Dealing with Digital Infidelity
What are the warning signs and how can you avoid becoming a virtual cuckold?
The Usual Suspects
It starts out innocently enough: a friendly SMS or perhaps a light-hearted group email message. Something about the content or the author captures your attention, and you respond to the message in kind.
Before long, your communication has left the realm of the necessary: the language has become more informal, the content has become more personal, sometimes flirtatious or even explicit, and the frequency of your communications has become intense, even obsessive.
These are all the hallmarks of technology-enabled infidelity, albeit in its early stages. And while the odd email, cheeky SMS or smile-inducing IM session are generally nothing to worry about, add a rocky relationship, a partner with a history of cheating or a simmering sexual addiction and your relationship may be headed for some unhappy times.
For Phil, a seemingly innocent email flirtation with a work colleague ended his marriage.
“I was flirting very heavily with this girl at work, but there was honestly nothing to it sexually. I just liked her sense of humor, and it was great to have a friendly diversion in the office. Someone to play mind and word games with all day took some of the pressure off.”

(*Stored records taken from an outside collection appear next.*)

-- ==== Sys2Proof/Machine/Fields.lean ====
section
/-! DEFINITION. The register fields of KD4896 as the register tables of the chapters give them: one constructor of `Fld`
for each field, and for each field its block, offset, low bit, width, access type and reset value. A field of a block
that repeats is told apart by its index number; a field whose register repeats inside its block (a tap, a term) has the
index `subs × block + sub`. -/

namespace Sys2Proof.Machine

/-- The register blocks; beside each, the rule that lays it out and what its index counts. -/
inductive Blk
  /-- R13, per half -/
  | TOP
  /-- R51, TOP_BRIDGE, per half -/
  | BR
  /-- R80 to R86, per lane -/
  | FE
  /-- R121 to R130, per lane -/
  | EQ
  /-- R131, GRP_SLICE_ROT, per group -/
  | SROT
  /-- R166 to R172, per lane -/
  | FEC
  /-- R171, the counters of side s of a lane (2 × lane + s) -/
  | FECS
  /-- R202 to R208, per lane -/
  | DMT
  /-- R209, the table window, per group -/
  | DTW
  /-- R239 to R242, per first lane -/
  | PORT
  /-- R243 to R246, per host lane -/
  | HST
  /-- R271 to R275, per lane -/
  | ACQ
  /-- R304, per loop context -/
  | CTX
  /-- R305, per group -/
  | LG
  /-- R321, per lane -/
  | LS
  /-- R322, per half -/
  | LSH
  /-- R350, per half -/
  | MON
  /-- R350, per sequence -/
  | SEQ
  /-- R350, per configurable input -/
  | MIN
  /-- R351, per monitor entry -/
  | ENT
  /-- R352, per decimation chain -/
  | CH
  /-- R353, per control DAC channel -/
  | CD
  /-- R353, per budget set -/
  | BUD
  /-- R353, per half -/
  | CLRH
  /-- R376, per half -/
  | THM
  /-- R376, per on-die sensor -/
  | DS
  /-- R377, per group -/
  | THG
  /-- R378, per engine sensor -/
  | ENG
  /-- R379, per lane -/
  | FF
  /-- R380, per lane (0 to 47), then per group (48 + g) -/
  | CAL
  /-- R381, per half -/
  | CALH
  /-- R405, per half -/
  | TIME
  /-- R406, per first lane -/
  | TSP
  /-- R434, 4 × half + k -/
  | SP
  /-- R435, per half -/
  | REL
  /-- R436, (7 × half + class) × 4 + memory group -/
  | ECC
  /-- R437, per Kneader -/
  | KND
  /-- R438, per half -/
  | ST
  /-- R471, per half -/
  | HIF
  /-- R473, 8 × half + q -/
  | RING
  /-- R524, per half -/
  | BOOT
  /-- R542, per group -/
  | PG
  /-- R543, per half -/
  | PH
  /-- R561, per lane -/
  | TLM
  /-- R562, 4 × half + k -/
  | PERF
  /-- R563, 4 × half + k -/
  | PC
  /-- R564, per half -/
  | FI
  /-- R564, 16 × half + slot -/
  | FIS
  deriving DecidableEq, Repr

Sounds innocent enough, but Phil had been guilty of infidelity in the past. He’d confessed to his then girlfriend (now ex-wife) and she’d forgiven him. And while Phil was well aware of the warning signs, he had convinced himself that this was a ‘safe’ and ‘harmless’ way to indulge himself in the thrill of an illicit affair without damaging his relationship with his partner. Or so he thought.
One sleepy morning, Phil typed out a flirtatious and, he now admits, somewhat salacious email message to his co-worker and hit send, making what he concedes now as the biggest mistake of his life.
“I could see as the message evaporated from my screen that I’d emailed it to my wife by mistake.”
As Phil discovered, an ill-addressed, inappropriate or condemning email message or SMS has little chance of being retrieved, unread, from the Inbox of an unintended recipient.
Why Do We Do It?
The fast-paced environment of SMS, IM and email causes us humans to veer into behavior that is sometimes inappropriate — and sometimes immoral. We become seduced by the instant gratification that comes from having exciting, rapid-fire dialogues with faceless partners. We hit send or reply long before our faculty of reason — and our conscience — has had a chance to process things.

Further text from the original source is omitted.